In the exemplary embodiment shown in FIG. 2B, the outer housing 24 and the inner tube 25 are connected at the outlet end of the prevapor formulation tank 22 to define the outlet end enclosure of the reservoir 23. The outer housing 24 and the inner tube 25 may be coupled via one or more of an adhesive, a coupling device, a weld, a sealing element, some combination thereof, and the like.

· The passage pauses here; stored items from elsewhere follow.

-- ==== Sys2Proof/Certificates/Slice0/Obligations.lean ====
section
/-! DEFINITION. The statements for the provers. Each says which rule of spec/ it formalises.

The command byte values and bit positions in these statements are the ones the rules give; the rules mark them as general
knowledge (log entry 9). -/

open Sys2Proof Sys2Proof.Machine

/-- R60, R280: construction leaves every register at the value R60 gives, whatever the parameters. (That the trace and the
host's inputs are empty is not said here: they are the model's own, log entry 2.) -/
def Obligations.ConstructionGivesResetValues : Prop :=
  ∀ c : Config, ∃ trace inputs,
    State.construct c =
      { function := 0x00, control := 0x00, entryMode := 0x00, numRows := 0, rowOffset := #v[0x00, 0x00, 0x00, 0x00],
        pinRW := 0xFF, pinEN := 0xFF, pinRS := 0xFF, ctrlBound := false,
        data := #v[0xFF, 0xFF, 0xFF, 0xFF, 0xFF, 0xFF, 0xFF, 0xFF], dataCount := .zero, lifecycle := .constructed,
        seq := .idle, refused := false, lastRefusal := none, result := none,
        lines := ⟨.undriven, .undriven, .undriven, #v[.undriven, .undriven, .undriven, .undriven, .undriven, .undriven,
          .undriven, .undriven]⟩,
        trace := trace, cfg := c, inputs := inputs }

/-! ### Encoding and the request port -/

/-- R90 to R93, R95, R100: an encoded request decodes to itself, and the bytes after it are left. -/
def Obligations.DecodeOfEncode : Prop :=
  ∀ (i : Instr) (rest : List Byte), i.wellFormed = true → decode (encode i ++ rest) = .ok (i, rest)

/-- R90 to R93, R100: whatever decodes is a request's encoding followed by the bytes left. -/
def Obligations.EncodeOfDecode : Prop :=
  ∀ (bytes : List Byte) (i : Instr) (rest : List Byte),
    decode bytes = .ok (i, rest) → i.wellFormed = true ∧ bytes = encode i ++ rest

/-- R94, R251, R253: exactly the opcodes of the listed ranges are reserved, and presenting one at an idle port is refused
`BadOpcode` with no other effect. That the whole presentation is recorded and dropped is the model's choice (log entry 5). -/
def Obligations.ReservedOpcodesAreRefused : Prop :=
  (∀ (op : Byte) (args : List Byte),
    decode (op :: args) = .error .badOpcode ↔
      (op.toNat ≤ 0x0F ∨ (0x13 ≤ op.toNat ∧ op.toNat ≤ 0x1F) ∨ (0x21 ≤ op.toNat ∧ op.toNat ≤ 0x2F) ∨
        (0x36 ≤ op.toNat ∧ op.toNat ≤ 0x3F) ∨ (0x4C ≤ op.toNat ∧ op.toNat ≤ 0x4F) ∨
        (0x52 ≤ op.toNat ∧ op.toNat ≤ 0x5F) ∨ 0x61 ≤ op.toNat)) ∧
  (∀ (s : State) (op : Byte) (args : List Byte) (later : List Input),
    s.seq = .idle → (s.inputs = .call (op :: args) :: later ∨ s.inputs = .post (op :: args) :: later) →
      decode (op :: args) = .error .badOpcode →
      step s = .next { s with inputs := later, refused := true, lastRefusal := some (.badOpcode, op :: args) })

/-- R95, R251, R253: a request cut short is refused `Truncated`; bytes beyond a request's length are not part of it and are the
start of the next one. That the whole short presentation is recorded and dropped (log entry 5), and that surplus bytes stay as an
input of the same kind (log entry 6), are the model's choices. -/
def Obligations.TruncatedAndSurplusBytes : Prop :=
  (∀ (s : State) (i : Instr) (k : Nat) (later : List Input),
    i.wellFormed = true → k < (encode i).length → s.seq = .idle →
      (s.inputs = .call ((encode i).take k) :: later ∨ s.inputs = .post ((encode i).take k) :: later) →
      step s = .next { s with inputs := later, refused := true, lastRefusal := some (.truncated, (encode i).take k) }) ∧
  (∀ (s : State) (i : Instr) (b : Byte) (rest : List Byte) (later : List Input),
    i.wellFormed = true → s.seq = .idle →
      (s.inputs = .call (encode i ++ b :: rest) :: later → step s = exec i { s with inputs := .call (b :: rest) :: later }) ∧
      (s.inputs = .post (encode i ++ b :: rest) :: later → ∃ t, step s = .next t ∧ t.inputs = .post (b :: rest) :: later))

/-- R93: some requests written out byte by byte from the opcode map and the worked examples of the request rules. -/
def Obligations.SampleRequestsDecode : Prop :=
  decode [0x10, 0xFF, 0x05, 0x04] = .ok (.bindCtrl 0xFF 5 4, []) ∧
  decode [0x11, 0x00, 0x01, 0x02, 0x03] = .ok (.bindData4 0 1 2 3, []) ∧
  decode [0x12, 0x00, 0x01, 0x02, 0x03, 0x04, 0x05, 0x06, 0x07] = .ok (.bindData8 0 1 2 3 4 5 6 7, []) ∧
  decode [0x20, 0x10, 0x02, 0x00] = .ok (.begin 16 2 0, []) ∧
  decode [0x33, 0x41, 0x01] = .ok (.send 0x41 1, []) ∧
  decode [0x42] = .ok (.cursorOn, []) ∧
  decode [0x50, 0x03, 0x01] = .ok (.setCursor 3 1, []) ∧
  decode [0x60, 0x02, 0x41, 0x42, 0x43] = .ok (.print 2 [0x41, 0x42], [0x43])

/-- R90, R95, R258: at an idle port a presentation that decodes is that request, run to completion. That the bytes after it
stay as a `call` in front of the host's later inputs is the model's form of R95 (log entry 6). -/
def Obligations.StepRunsTheDecodedRequest : Prop :=
  ∀ (s : State) (bytes : List Byte) (later : List Input) (i : Instr) (rest : List Byte),
    s.seq = .idle → s.inputs = .call bytes :: later → decode bytes = .ok (i, rest) →
      step s = exec i { s with inputs := if rest = [] then later else .call rest :: later }

/-! ### Refusals -/

/-- R251, R253: a step that records a refusal changes nothing but the mark, the record and the host's inputs; the record holds
a reason and the bytes of the presentation, up to the end of the refused request (which of these is log entry 5, the model's
choice). A request whose checks give a reason is refused so, also when the record was the same before. -/
def Obligations.RefusalChangesOnlyTheMark : Prop :=
  (∀ (s t : State), step s = .next t → t.lastRefusal ≠ s.lastRefusal →
    t = { s with refused := true, lastRefusal := t.lastRefusal, inputs := t.inputs } ∧
    ∃ r bytes presented later, t.lastRefusal = some (r, bytes) ∧ bytes <+: presented ∧
      (s.inputs = .call presented :: later ∨ s.inputs = .post presented :: later)) ∧
  (∀ (s : State) (i : Instr) (r : Reason), s.seq = .idle → checkOf i s = some r → exec i s = .next (s.refusedBy r i))
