/-- A state in which BEGIN runs and has emitted its first event. -/
def running : State := stepped (stepped { bound4W with inputs := [.post [0x20, 16, 2, 0]] })

/-! ### Well-formedness -/

theorem test_print_length_checked : (Instr.print 2 [0x41]).wellFormed = false := by decide
theorem test_print_surplus_checked : (Instr.print 0 [0x41]).wellFormed = false := by decide
theorem test_print_exact_accepted : (Instr.print 2 [0x41, 0x42]).wellFormed = true := by decide

/-! ### Decoding, every constructor: words written out from the opcode map R93 -/

theorem test_decode_pin_map :
    decode [0b00010000, 0xFF, 5, 4] = .ok (.bindCtrl 0xFF 5 4, []) ∧
    decode [0b00010001, 1, 2, 3, 4] = .ok (.bindData4 1 2 3 4, []) ∧
    decode [0b00010010, 1, 2, 3, 4, 5, 6, 7, 8] = .ok (.bindData8 1 2 3 4 5 6 7 8, []) := by decide

theorem test_decode_begin : decode [0b00100000, 16, 2, 1] = .ok (.begin 16 2 1, []) := by decide

theorem test_decode_transmission :
    decode [0b00110000] = .ok (.pulseEnable, []) ∧ decode [0b00110001, 3] = .ok (.write4bits 3, []) ∧
    decode [0b00110010, 0x38] = .ok (.write8bits 0x38, []) ∧ decode [0b00110011, 0x41, 1] = .ok (.send 0x41 1, []) ∧
    decode [0b00110100, 0x28] = .ok (.command 0x28, []) ∧ decode [0b00110101, 0x7E] = .ok (.write 0x7E, []) := by decide

theorem test_decode_display_state :
    decode [0b01000000] = .ok (.displayOn, []) ∧ decode [0b01000001] = .ok (.displayOff, []) ∧
    decode [0b01000010] = .ok (.cursorOn, []) ∧ decode [0b01000011] = .ok (.cursorOff, []) ∧
    decode [0b01000100] = .ok (.autoscrollOn, []) ∧ decode [0b01000101] = .ok (.autoscrollOff, []) := by decide

theorem test_decode_display_moves :
    decode [0b01000110] = .ok (.leftToRight, []) ∧ decode [0b01000111] = .ok (.rightToLeft, []) ∧
    decode [0b01001000] = .ok (.scrollLeft, []) ∧ decode [0b01001001] = .ok (.scrollRight, []) ∧
    decode [0b01001010] = .ok (.clear, []) ∧ decode [0b01001011] = .ok (.home, []) := by decide

theorem test_decode_positioning :
    decode [0b01010000, 3, 1] = .ok (.setCursor 3 1, []) ∧
    decode [0b01010001, 9, 1, 2, 3, 4, 5, 6, 7, 8] = .ok (.createChar 9 1 2 3 4 5 6 7 8, []) := by decide

theorem test_decode_print : decode [0b01100000, 2, 0x41, 0x42, 0x43] = .ok (.print 2 [0x41, 0x42], [0x43]) := by decide

/-- DE1 to DE6. -/
theorem test_decode_refusals :
    decode [] = .error .truncated ∧ decode [0x00] = .error .badOpcode ∧ decode [0x13] = .error .badOpcode ∧
    decode [0x4C] = .error .badOpcode ∧ decode [0x61] = .error .badOpcode ∧ decode [0xFF] = .error .badOpcode ∧
    decode [0x21] = .error .badOpcode ∧ decode [0x10, 0xFF, 5] = .error .truncated ∧ decode [0x60] = .error .truncated ∧
    decode [0x34] = .error .truncated := by decide

/-- The edges of the reserved ranges of R94. -/
theorem test_decode_reserved_edges :
    ∀ op ∈ ([0x0F, 0x13, 0x1F, 0x21, 0x2F, 0x36, 0x3F, 0x4C, 0x4F, 0x52, 0x5F, 0x61] : List Byte),
      decode [op] = .error .badOpcode := by decide

/-- The table numbering: byte k is bits 8k+7..8k. -/
theorem test_table_word : decodeTableWord 32 0x00021020 = some (.begin 16 2 0) := by decide

/-- The examples of R99. -/
theorem test_assembler :
    assemble "BIND_CTRL UNUSED, 5, 4" = some (.bindCtrl 0xFF 5 4) ∧ assemble "BEGIN 16, 2, 0" = some (.begin 16 2 0) ∧
    assemble "SET_CURSOR 3, 1" = some (.setCursor 3 1) ∧ assemble "PRINT \"AB\"" = some (.print 2 [0x41, 0x42]) := by decide

/-! ### The pin map -/

/-- PM1. -/
theorem test_bindCtrl :
    after (.bindCtrl 0xFF 5 4) State.reset = { State.reset with pinEN := 5, pinRS := 4, ctrlBound := true } := by decide
/-- PM2. -/
theorem test_bindCtrl_badPin : refusal (.bindCtrl 16 5 4) State.reset = some (.badPin, [0x10, 16, 5, 4]) := by decide
/-- PM7: the last binding wins. -/
theorem test_bindData4 :
    after (.bindData4 0 1 2 3) (after (.bindData8 0 1 2 3 4 5 6 7) State.reset) =
      { State.reset with data := #v[0, 1, 2, 3, 0xFF, 0xFF, 0xFF, 0xFF], dataCount := .four } := by decide
/-- PM4. -/
theorem test_bindData4_badPin : refusal (.bindData4 0 1 2 16) State.reset = some (.badPin, [0x11, 0, 1, 2, 16]) := by decide
/-- PM6. -/
theorem test_bindData8 :
    (after (.bindData8 0 1 2 3 4 5 6 7) State.reset).function = 0x10 ∧
    (after (.bindData8 0 1 2 3 4 5 6 7) State.reset).dataCount = .eight := by decide
/-- PM8 (and DE7). -/
theorem test_bindData8_rebind :
    (refusal (.bindData8 0 1 2 3 4 5 6 7) ready4W).map Prod.fst = some .rebindAfterBegin := by decide

/-! ### Initialization -/

/-- P1: the transfers of BEGIN, its events and its time. -/
theorem test_begin_P1 :
    sent (.begin 16 2 0) bound4W =
      [cmd 0x3, cmd 0x3, cmd 0x3, cmd 0x2, cmd 0x2, cmd 0x8, cmd 0x0, cmd 0xC, cmd 0x0, cmd 0x1, cmd 0x0, cmd 0x6] ∧
    cost (.begin 16 2 0) bound4W = (147, 99) := by decide +kernel

/-- P1's end state, and IN13's (8-bit, one row, tall font). -/
theorem test_begin_end :
    { after (.begin 16 2 0) bound4W with trace := [] } = ready4W ∧ (after (.begin 16 1 7) bound8U).function = 0x14 := by
  decide +kernel

/-- IN6: phases S2..S9 start at events 0, 11, 12, 15, 58, 80, 102 and 125; the last event is 146. -/
theorem test_begin_phases :
    [0, 10, 11, 12, 14, 15, 57, 58, 79, 80, 101, 102, 124, 125, 146].map
        (fun pos => ({ running with seq := .busy (.begin 16 2 0) pos [] } : State).initPhase) =
      [some .S2, some .S2, some .S3, some .S4, some .S4, some .S5, some .S5, some .S6, some .S6, some .S7, some .S7, some .S8,
        some .S8, some .S9, some .S9] := by decide +kernel

/-! ### Transmission -/

/-- S14 and TX2. -/
theorem test_pulseEnable :
    newEvents ready4W (after .pulseEnable ready4W) =
      [.setLevel .en ⟨2⟩ 5 false, .delayMs 1, .setLevel .en ⟨2⟩ 5 true, .delayMs 1, .setLevel .en ⟨2⟩ 5 false, .delayMs 1] ∧
    sent .pulseEnable ready4W = [cmd 0x6] := by decide
/-- TX1. -/
theorem test_pulseEnable_notBegun : refusal .pulseEnable State.reset = some (.notBegun, [0x30]) := by decide
/-- TX3 and TX4. -/
theorem test_write4bits :
    (newEvents ready4W (after (.write4bits 3) ready4W)).take 4 =
      [.setLevel (.d 0) ⟨0⟩ 0 true, .setLevel (.d 1) ⟨0⟩ 1 true, .setLevel (.d 2) ⟨0⟩ 2 false, .setLevel (.d 3) ⟨0⟩ 3 false] ∧
    sent (.write4bits 0xF5) ready4W = [cmd 0x5] := by decide
/-- TX22. -/
theorem test_write4bits_8bit : sent (.write4bits 0x05) (after (.write8bits 0xF0) ready8W) = [cmd 0xF5] := by decide
/-- TX15. -/
theorem test_write8bits : sent (.write8bits 0x38) ready8W = [cmd 0x38] ∧ cost (.write8bits 0x38) ready8W = (14, 3) := by decide
/-- TX14. -/
theorem test_write8bits_width : refusal (.write8bits 0x38) ready4W = some (.widthMismatch, [0x32, 0x38]) := by decide
/-- TX5. -/
theorem test_send : sent (.send 0x41 1) ready4W = [dat 0x4, dat 0x1] ∧ cost (.send 0x41 1) ready4W = (22, 6) := by decide
/-- TX8. -/
theorem test_send_mode : refusal (.send 0x41 2) ready4W = some (.badOperand, [0x33, 0x41, 2]) := by decide
/-- TX10. -/
theorem test_command :
    sent (.command 0x28) ready4U = [cmdU 0x2, cmdU 0x8] ∧ (after (.command 0x28) ready4U).function = 0x08 := by decide
/-- TX19 and TX20. -/
theorem test_write :
    sent (.write 0x7E) ready8W = [dat 0x7E] ∧ (after (.write 0x7E) ready8W).result = some 1 ∧
    cost (.write 0x41) ready8U = (15, 3) := by decide

/-! ### Display state -/

/-- DS14's last step: display on keeps the cursor bits. -/
theorem test_displayOn :
    (after .displayOn (after .cursorOn (after .displayOff ready4W))).control = 0x07 := by decide
/-- DS2. -/
theorem test_displayOff : (after .displayOff ready4W).control = 0x00 ∧ sent .displayOff ready4W = [cmd 0x0, cmd 0x8] := by decide
/-- DS3. -/
theorem test_cursorOn : (after .cursorOn ready4W).control = 0x07 ∧ sent .cursorOn ready4W = [cmd 0x0, cmd 0xF] := by decide
/-- DS15's last step. -/
theorem test_cursorOff : (after .cursorOff (after .cursorOn ready4W)).control = 0x04 := by decide
/-- DS5. -/
theorem test_autoscrollOn :
    (after .autoscrollOn ready4W).entryMode = 0x03 ∧ sent .autoscrollOn ready4W = [cmd 0x0, cmd 0x7] := by decide
/-- DS13's last step. -/
theorem test_autoscrollOff :
    (after .autoscrollOff (after .autoscrollOn ready4W)).entryMode = 0x02 ∧ sent .autoscrollOff ready4W = [cmd 0x0, cmd 0x6] := by
  decide
/-- DS13's third step. -/
theorem test_leftToRight :
    (after .leftToRight (after .rightToLeft (after .autoscrollOn ready4W))).entryMode = 0x03 := by decide
/-- DS8. -/
theorem test_rightToLeft :
    (after .rightToLeft ready4W).entryMode = 0x00 ∧ sent .rightToLeft ready4W = [cmd 0x0, cmd 0x4] := by decide
/-- DS9, and the same in 8-bit mode with RW unwired. -/
theorem test_scrollLeft : sent .scrollLeft ready4W = [cmd 0x1, cmd 0x8] ∧ sent .scrollLeft ready8U = [cmdU 0x18] := by decide
/-- DS10. -/
theorem test_scrollRight : sent .scrollRight ready4W = [cmd 0x1, cmd 0xC] := by decide
/-- DS11. -/
theorem test_clear : sent .clear ready4W = [cmd 0x0, cmd 0x1] ∧ cost .clear ready4W = (23, 8) := by decide
/-- DS12. -/
theorem test_home : sent .home ready4W = [cmd 0x0, cmd 0x2] ∧ (newEvents ready4W (after .home ready4W)).getLast? = some (.delayMs 2) := by
  decide
/-- SC2, SC3 and SC7. -/
theorem test_setCursor :
    sent (.setCursor 3 1) ready4W = [cmd 0xC, cmd 0x3] ∧ sent (.setCursor 0 7) ready4W = [cmd 0xC, cmd 0x0] ∧
    sent (.setCursor 0xFF 1) ready4W = [cmd 0xB, cmd 0xF] := by decide
/-- SC12: the row is clamped to the last slot. -/
theorem test_setCursor_slot :
    sent (.setCursor 0 0xFF) { ready8W with numRows := 4, rowOffset := #v[0x00, 0x40, 0x14, 0x54] } = [cmd 0xD4] := by decide
/-- CC2. -/
theorem test_createChar :
    sent (.createChar 9 1 2 3 4 5 6 7 8) ready8U =
      [cmdU 0x48, datU 1, datU 2, datU 3, datU 4, datU 5, datU 6, datU 7, datU 8] ∧
    cost (.createChar 9 1 2 3 4 5 6 7 8) ready8U = (135, 27) := by decide +kernel

/-! ### The stream writer -/

/-- PR3: PRINT stops at 0x00. -/
theorem test_print_stops :
    sent (.print 3 [0x41, 0x00, 0x42]) ready4W = [dat 0x4, dat 0x1] ∧
    (after (.print 3 [0x41, 0x00, 0x42]) ready4W).result = some 1 := by decide
/-- PR5: the byte after PRINT's text starts the next request. -/
theorem test_print_rest :
    (stepped (offered ready4W [0x60, 0x02, 0x41, 0x42, 0x43])).result = some 2 ∧
    (stepped (offered ready4W [0x60, 0x02, 0x41, 0x42, 0x43])).inputs = [.call [0x43]] := by decide

/-! ### Refusals and the port -/

/-- DE9 and DE10. -/
theorem test_refusal_keeps_result :
    (after (.send 1 5) (after (.write 0x41) ready4W)).result = some 1 ∧
    (after .displayOff (after (.send 1 5) (after (.write 0x41) ready4W))).result = none ∧
    (after .displayOff (after (.send 1 5) (after (.write 0x41) ready4W))).refused = true := by decide

/-- DE8: BadRows ranks above NotBound. -/
theorem test_priority : refusal (.begin 16 0 0) State.reset = some (.badRows, [0x20, 16, 0, 0]) := by decide

/-- PM12: EN and D0 are both pin 0 of one port. -/
theorem test_aliased :
    refusal (.begin 16 2 0) (after (.bindData4 0 1 2 3) (after (.bindCtrl 0xFF 0 4)
      (State.construct { Config.default with portRW := ⟨0⟩, portEN := ⟨0⟩, portRS := ⟨0⟩ }))) =
        some (.aliasedPins, [0x20, 16, 2, 0]) := by decide

/-- DE11: a request is refused `Busy` while another runs, and the other goes on. -/
theorem test_busy :
    ((stepped (stepped { ready4W with inputs := [.post [0x30], .call [0x42]] })).lastRefusal = some (.busy, [0x42])) ∧
    (stepped (stepped (stepped { ready4W with inputs := [.post [0x30], .call [0x42]] }))).trace =
      [.setLevel .en ⟨2⟩ 5 false] := by decide

/-- R272: an instance that drives pin 5 of port 2, this instance's EN, raises this instance's line. -/
theorem test_shared_pin :
    (ready4W.observe [.setLevel (.d 0) ⟨2⟩ 5 true]).lines = { ready4W.lines with en := .driven true } := by decide

/-! ### Witnesses: states and operands that meet the hypotheses of the obligations -/

theorem witness_DecodeOfEncode :
    (Instr.print 2 [0x41, 0x42]).wellFormed = true ∧ (Instr.print 0 []).wellFormed = true ∧
    (Instr.print 0xFF (List.replicate 255 0x2A)).wellFormed = true := by decide +kernel

theorem witness_EncodeOfDecode : ∃ i rest, decode [0x33, 0x41, 0x01, 0x30] = .ok (i, rest) := ⟨.send 0x41 1, [0x30], by decide⟩

theorem witness_ReservedOpcodesAreRefused :
    (offered State.reset [0x13, 0x00]).seq = .idle ∧ decode [0x13, 0x00] = .error .badOpcode := by decide

theorem witness_TruncatedAndSurplusBytes :
    (Instr.begin 16 2 0).wellFormed = true ∧ 3 < (encode (.begin 16 2 0)).length ∧ State.reset.seq = .idle ∧
    (offered State.reset ((encode (.begin 16 2 0)).take 3)).inputs = [.call ((encode (.begin 16 2 0)).take 3)] ∧
    ({ State.reset with inputs := [.post ((encode (.begin 16 2 0)).take 0)] } : State).inputs =
      [.post ((encode (.begin 16 2 0)).take 0)] ∧
    (offered State.reset (encode (.begin 16 2 0) ++ 0x30 :: [])).inputs = [.call (encode (.begin 16 2 0) ++ 0x30 :: [])] ∧
    ({ State.reset with inputs := [.post (encode (.begin 16 2 0) ++ 0x30 :: [])] } : State).inputs =
      [.post (encode (.begin 16 2 0) ++ 0x30 :: [])] := by
  decide

theorem witness_StepRunsTheDecodedRequest :
    (offered ready4W [0x60, 0x01, 0x41, 0x30]).seq = .idle ∧
    (offered ready4W [0x60, 0x01, 0x41, 0x30]).inputs = [.call [0x60, 0x01, 0x41, 0x30]] ∧
    decode [0x60, 0x01, 0x41, 0x30] = .ok (.print 1 [0x41], [0x30]) := by decide

theorem witness_RefusalChangesOnlyTheMark :
    ∃ t, step (offered State.reset [0x13]) = .next t ∧ t.lastRefusal ≠ (offered State.reset [0x13]).lastRefusal :=
  ⟨stepped (offered State.reset [0x13]), rfl, by decide⟩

In some exemplary embodiments, the outer housing 24 and the inner tube 25 include individual elements that define both the reservoir 23 and the channel 28. For example, the pre-vapor formulation tank 22 may contain a single piece of material that is formed substantially annularly, so that the piece of material is stored as individual spaces separated by one or more parts of the piece of material. The unit 23 and the channel 28 are defined. The piece of material can be a piece of translucent material, a piece of transparent material, or both.

In the exemplary embodiment shown in FIG. 2B, the pre-vapor formulation tank 22 uses the flavor insert 80 as the pre-vapor formulation tank when the flavor insert 80 is inserted through the outlet opening 50b and the flavor insert 80 is positioned at the outlet portion of the channel 28. Includes one or more connector elements 52 configured to be linked to section 70. In some exemplary embodiments, the one or more connector elements 52 are individual connector elements that extend around the inner surface of the inner tube 25.

Referring to FIGS. 2A-2B, in some exemplary embodiments, one or more connector elements 52 may not be in the prevapor formulation tank 22 and may be in the gasket assembly channel 51c, inner tube 25. The outlet end, or both, is configured to establish a friction fit connection with the outer surface of the flavor insert 80 when the flavor insert 80 is inserted through the opening 50b at the outlet end. Such a friction fit connection may seal or substantially seal the interface between the outer surface of the flavor insert 80 and the channel 28. As a result, the generated vapor 95 passing through the channel 28 towards the outlet opening 50b can be guided through the flavor insert 80 to form the flavored vapor 97. In embodiments where the generated vapor 95 is a flavored vapor, passing through the flavor insert 80 can alter at least one of the vapor's flavor, other properties of the vapor, and the components of the vapor to give the vapor 97.

3A-3G are cross-sectional views of flavor inserts 80A-80G according to some exemplary embodiments.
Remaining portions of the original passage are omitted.